◆ DATA SUPPLIED ◆
/-- Nothing but the table of the vats is another, and each vat reads as it did. -/
def SameVats (s t : State) : Prop := t = { s with vat := { s.vat with vats := t.vat.vats } } ∧ ∀ v, t.vatAt v = s.vatAt v

theorem SameVats.trans {s t u : State} (h : SameVats s t) (k : SameVats t u) : SameVats s u := by
  obtain ⟨ht, hv⟩ := h
  obtain ⟨hu, hw⟩ := k
  refine ⟨?_, fun v => (hw v).trans (hv v)⟩
  rw [hu, ht]

theorem SameVats.cached {s t : State} (h : SameVats s t) (k line : Nat) : t.cached k line = s.cached k line := by
  have hp : t.physical k = s.physical k := by
    rw [h.1]
    rfl
  unfold State.cached
  rw [hp]
  cases s.physical k with
  | none => rfl
  | some v => exact congrArg (fun x : Vat => Tab.find? x.cache line) (h.2 v)

/-- A line that a vat does not cache leaves no cache. -/
theorem State.modCache_erase_none {s : State} {k line : Nat} (h : s.cached k line = none) :
    SameVats s (s.modCache k (fun t => Tab.erase t line)) := by
  unfold State.cached at h
  unfold State.modCache
  cases hp : s.physical k with
  | none => exact ⟨rfl, fun _ => rfl⟩
  | some v =>
    rw [hp] at h
    refine ⟨rfl, fun w => ?_⟩
    have he : Tab.erase (s.vatAt v).cache line = (s.vatAt v).cache := Tab.erase_of_none h
    by_cases hw : w = v
    · subst hw
      dsimp only
      rw [State.vatAt_modVat, he]
    · exact State.vatAt_modVat_other s _ hw

theorem State.dropVats_unheld {line : Nat} {ks : List Nat} {s : State} (h : ∀ k ∈ ks, s.cached k line = none) :
    (s.dropVats line ks).1 = none ∧ SameVats s (s.dropVats line ks).2 := by
  induction ks generalizing s with
  | nil => exact ⟨rfl, rfl, fun _ => rfl⟩
  | cons k ks ih =>
    have hk := h k List.mem_cons_self
    have hm := State.modCache_erase_none hk
    obtain ⟨h1, h2⟩ := ih fun j hj => (hm.cached j line).trans (h j (List.mem_cons_of_mem k hj))
    unfold State.dropVats
    dsimp only
    rw [State.checkCached_of_none hk, hk]
    exact ⟨h1, hm.trans h2⟩

/-- R314: a snoop goes to each host of the list, and changes nothing but its count. -/
theorem State.snoop_spec (s : State) (line : Nat) (inv : Bool) (rs : List Nat) :
    let t := s.snoop line inv rs
    t.med = s.med ∧ t.coh = s.coh ∧ s.out ⊆ t.out ∧ ∀ h, h ∈ rs → .bisnp h line inv ∈ t.out := by
  induction rs generalizing s with
  | nil => exact ⟨rfl, rfl, List.Subset.refl _, nofun⟩
  | cons r rs ih =>
    obtain ⟨hm, hc, ho, hb⟩ := ih ((s.emit (.bisnp r line inv)).bump 64 0x5800 4)
    refine ⟨hm, hc, List.Subset.trans (List.subset_cons_self ..) ho, fun h hh => ?_⟩
    rcases List.mem_cons.mp hh with rfl | hh
    · exact ho List.mem_cons_self
    · exact hb h hh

◆ DESCRIPTION OF THE TASK ◆
All lines in the records with the string "exact" should be copied out.

◆ SOLUTION ◆
  | some v => exact congrArg (fun x : Vat => Tab.find? x.cache line) (h.2 v)
  | none => exact ⟨rfl, fun _ => rfl⟩
    · exact State.vatAt_modVat_other s _ hw
  | nil => exact ⟨rfl, rfl, fun _ => rfl⟩
    exact ⟨h1, hm.trans h2⟩
  | nil => exact ⟨rfl, rfl, List.Subset.refl _, nofun⟩
    · exact ho List.mem_cons_self
    · exact hb h hh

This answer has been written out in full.